Deeper client relationships breed greater successArticle added by W. Thomas Spencer on December 6, 2012
W. Thomas Spencer, Jr.

W. Thomas Spencer

Joined: December 06, 2012

At my practice, we have developed a three-part process to determine the best possible financial solution for each individual client.

More and more financial advisors today are getting involved in a transition from product to process and, as a result, are not just surviving but thriving in the current economy. Advisors who focus on the process of identifying their clients’ needs rather than simply recommending favored products are able to consider their clients’ complete financial situation and deliver solutions from a broad menu of products and services to meet those needs. It’s a win-win long-term for all involved.

As a result, clients look forward to hearing from their advisor because the sales pitches have fallen out of the equation. And, as bonus for the advisor, clients are more likely to provide referrals after establishing a comfortable and positive relationship with their advisor. Clients don’t feel they’ve been taken advantage of when the emphasis is on their overall financial well-being, and they want the same for their family and friends.

At my practice, we have developed a three-part process to determine the best possible financial solution for each individual client:
    1. Evaluation
    2. Positioning
    3. Management
The discipline of this process has been well received by our clients and has resulted in significant business growth. Clients appreciate the diligent care we take in their overall financial planning.

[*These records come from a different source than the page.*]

/-- Delimited characters that pair up to 1 to 14 bytes are loaded as those bytes (R126). -/
theorem validate_of_hexPairs {pay : List Byte} {p : Payload} (h : hexPairs pay = some p) (h1 : 1 ≤ p.length)
    (h14 : p.length ≤ 14) : validate (starChar :: pay ++ [semiChar]) = .loaded p := by
  obtain ⟨hlen, -⟩ := hexPairs_some h
  rw [validate_delimited, if_neg (by omega), if_neg (by omega), if_neg (by omega), h]

end Sys2Proof

namespace Sys2Proof.Machine

/-- A DECODE of a line that carries a frame leaves the state after that frame, as the step over its command does
(44_commands.md R251). -/
theorem execOver_decode_loaded {w : Nat} (P : Parameters) {line : Line} {p : Payload} (hv : validate line = .loaded p)
    (s : State w) :
    execOver P (decode ⟨0b01, line⟩) s = .next (afterFrame s p
      (envelope P (formatOf (downlinkFormat (frameOf p))) (frameOf p) (BitVec.ofNat 4 p.length))
      (groupsOver P (frameOf p) p.length)) :=
  (stepOver_command (s := { s with moves := .command ⟨0b01, line⟩ :: s.moves }) rfl).symm.trans
    (stepOver_decode_loaded rfl rfl hv)

end Sys2Proof.Machine

namespace Sys2Proof.Proofs

open Sys2Proof Sys2Proof.Machine

/-- Settles O13, by the validator's verdict on a line without its two ends (R121) and, with them, on the count alone
(R122, R123). -/
theorem validatorTestsEndsThenLength : Obligations.ValidatorTestsEndsThenLength := by
  unfold Obligations.ValidatorTestsEndsThenLength
  refine ⟨fun _ hs => validate_undelimited hs, fun pay hshort => ?_, fun pay hlong => ?_⟩
  · exact (validate_delimited pay).trans (if_pos hshort)
  · exact (validate_delimited pay).trans (by rw [if_neg (by omega), if_pos hlong])

/-- Settles O15: the pairs read as bytes are what the validator loads, and the next state's buffer is that load. -/
theorem hexPairsLoadTheirBytes : Obligations.HexPairsLoadTheirBytes := by
  unfold Obligations.HexPairsLoadTheirBytes
  intro cs h1 h14 hdigits s
  obtain ⟨p, hp, hbytes⟩ := hexPairs_of_pairs hdigits
  have hlen : p.length = cs.length := by simpa using congrArg List.length hbytes
  have hload := validate_of_hexPairs hp (by omega) (by omega)
  refine ⟨_, (exec_eq_execOver _ s).trans (execOver_decode_loaded Config.parameters hload s), ?_, ?_, ?_⟩
  · rw [afterFrame_n, payloadLength_toNat (by omega), hlen]
  · intro i c hc
    have hi : i < cs.length := (List.getElem?_eq_some_iff.1 hc).1
    have hbyte : p[i]?.map BitVec.toNat = some (16 * digitNat c.1 + digitNat c.2) := by
      rw [← List.getElem?_map, hbytes, List.getElem?_map, hc, Option.map_some]
    obtain ⟨b, hb, hbNat⟩ := Option.map_eq_some_iff.1 hbyte
    rw [afterFrame_buf, byte_frameOf_lt p (by omega), List.getD_eq_getElem?_getD, hb, Option.getD_some, hbNat]
  · intro i hi _
    rw [afterFrame_buf, byte_frameOf_past p (by omega)]

end Sys2Proof.Proofs

/-! The CRC Engine of 41_crc.md as a sum over the set message bits (R144), the bytes its three fields read (R148), and the
envelope a frame is answered with, whose numbers are the arithmetic of `EnvelopeOver` (42_dispatch_common.md R169). -/

namespace Sys2Proof

/-! ## A payload and the frame it is loaded as -/

/-- Byte `i` of a loaded payload as a number. -/
theorem byte_frameOf_toNat (p : Payload) {i : Nat} (h : i < 14) : ((frameOf p).byte i).toNat = byteNat p i :=
  congrArg BitVec.toNat (byte_frameOf_lt p h)

/-- A frame's own bytes load as the frame. -/
theorem frameOf_toList (B : FrameBuf) : frameOf B.toList = B :=
  frame_ext fun i hi => by
    rw [byte_frameOf_lt _ hi]
    simp [FrameBuf.byte, hi]

/-- A line that carries a frame mismatches exactly when the frame's `crc_valid` is false (41_crc.md R146). -/
theorem mismatches_of_loaded {line : Line} {p : Payload} (h : validate line = .loaded p) :
    mismatches line = !Machine.crcValid (Machine.formatOf (downlinkFormat (frameOf p))) (frameOf p) := by
  simp [mismatches, h]

end Sys2Proof

namespace Sys2Proof.Machine

/-! ## The framing -/

/-- The table offset fills the framed bits up to the 112 entries (41_crc.md R143). -/
theorem tableOffset_eq (fmt : FrameFormat) : tableOffset fmt = 112 - formatBits fmt := by cases fmt <;> rfl

theorem formatBits_le (fmt : FrameFormat) : formatBits fmt ≤ 112 := by cases fmt <;> decide

theorem formatBits_eq_bytes (fmt : FrameFormat) : formatBits fmt = 8 * formatBytes fmt := by cases fmt <;> rfl

theorem formatBytes_le (fmt : FrameFormat) : formatBytes fmt ≤ 14 := by cases fmt <;> decide

theorem formatBytes_ge (fmt : FrameFormat) : 3 ≤ formatBytes fmt := by cases fmt <;> decide

/-- The formats framed as 112 bits (42_dispatch_common.md R161). -/
theorem formatOf_eq_long112_iff (df : BitVec 5) : formatOf df = .long112 ↔ df.toNat ∈ [16, 17, 19, 20, 21] := by
  revert df
  decide

/-! ## The checksum as the sum over the set message bits -/

/-- Message bit `j` of a loaded payload is the payload's bit by arithmetic. -/
theorem messageBit_frameOf_eq_payloadBit (p : Payload) {j : Nat} (h : j < 112) :
    messageBit (frameOf p) j = payloadBit p j := by
  rw [messageBit_frameOf p h, payloadBit, byteNat, BitVec.testBit_toNat]

/-- The loop over a run of message bits is the XOR of the entries of those that are set. -/
theorem crcFold_eq_xor_filter {T : List Crc24} {offset : Nat} {p : Payload} {l : List Nat} (h : ∀ j ∈ l, j < 112) :
    l.foldl (crcTurn T offset (frameOf p)) 0 =
      ((l.filter (payloadBit p)).map fun j => T.getD (j + offset) 0).foldr (· ^^^ ·) 0 := by
  induction l with
  | nil => rfl
  | cons j l ih =>
    obtain ⟨hj, hl⟩ := List.forall_mem_cons.1 h
    rw [List.foldl_cons, crcFold_start, ih hl, crcTurn, messageBit_frameOf_eq_payloadBit p hj]
    cases hbit : payloadBit p j <;> simp [hbit, tableEntry]

/-- `xorOfSetBits` is the loop over as many message bits (R144). -/
theorem xorOfSetBits_eq_crcFold (T : List Crc24) (p : Payload) (offset : Nat) {bits : Nat} (h : bits ≤ 112) :
    xorOfSetBits T p offset bits = (List.range bits).foldl (crcTurn T offset (frameOf p)) 0 :=
  (crcFold_eq_xor_filter fun _ hj => (List.mem_range.1 hj).trans_le h).symm

/-- `crc_calc` of a loaded payload is the XOR of the entries of its set bits below `bit_length` (R144). -/
theorem crcOver_frameOf (T : List Crc24) (fmt : FrameFormat) (p : Payload) :
    crcOver T fmt (frameOf p) = xorOfSetBits T p (tableOffset fmt) (formatBits fmt) :=
  (xorOfSetBits_eq_crcFold T p _ (formatBits_le fmt)).symm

In this phase of the process, we take the time to understand a client’s complete financial and personal profile. Intense fact-finding is involved, in which we ask a variety of questions to get a handle on existing assets and liabilities, but also to uncover future scenarios like the cost of weddings for children, a potential inheritance, perhaps the acquisition of vacation property, or the eventual downsizing of the family home. Based on the data we gather, a financial model is created, exhibiting how the client’s goals and objectives will be met over time. We use very conservative assumptions in our models with regard to investment returns, inflation and other variables. Many new clients are shocked to see that they will run out of money based on these assumptions. As such, they modify their financial behavior and pay more attention to how they handle their money. When they return for their annual review, they are always interested to see if they have made positive progress or if further changes are necessary.


This phase is when the advisor will adjust the elements of a client’s program to be more successful. Because this step could be as simple as changing a beneficiary designation or involve a total reworking of the client’s asset allocation or insurance portfolio, we keep our explanation of this part of the process deliberately general to reflect the personal nature of the process. In the previous step — the evaluation phase — the client has come to understand the need for our guidance to meet their objectives, so they are more trusting during this stage and are definitely more receptive to change.

The third element of our process, management, refers to ongoing monitoring of not only the changes in our clients’ objectives, but also adjustments in their timeframe, risk tolerance and several other variables including fluctuations in the economic environment. Eleven months after we introduce the financial model, our clients receive an email from our office, which includes the prior year’s balance sheet, goals and objectives. During the next month, we develop a complete annual review that updates their financial model, reviews their investment portfolio, protection products and any estate planning arrangements. Our clients look forward to these reviews as a refresher and opportunity to reevaluate their plans.

By adhering to this process, our firm is able to identify the products and services we offer to best assist our clients without sales pitches. Our evaluation could reveal the need for long-term care insurance or estate liquidity, for example, or it could identify excessive risk in an investment portfolio. Our financial modeling could point to a lack of discipline, giving us the opportunity to provide value-added guidance. As a result, a product purchase often becomes the by-product of the planning process. There is little or no selling involved; it’s about doing what’s in the best interest of our clients to meet their financial needs.

Advisors who make this transition from product to process develop deeper relationships with their clients and are more likely to get referrals. Best of all, they are able to get more satisfaction out of building their business, while helping clients at the same time.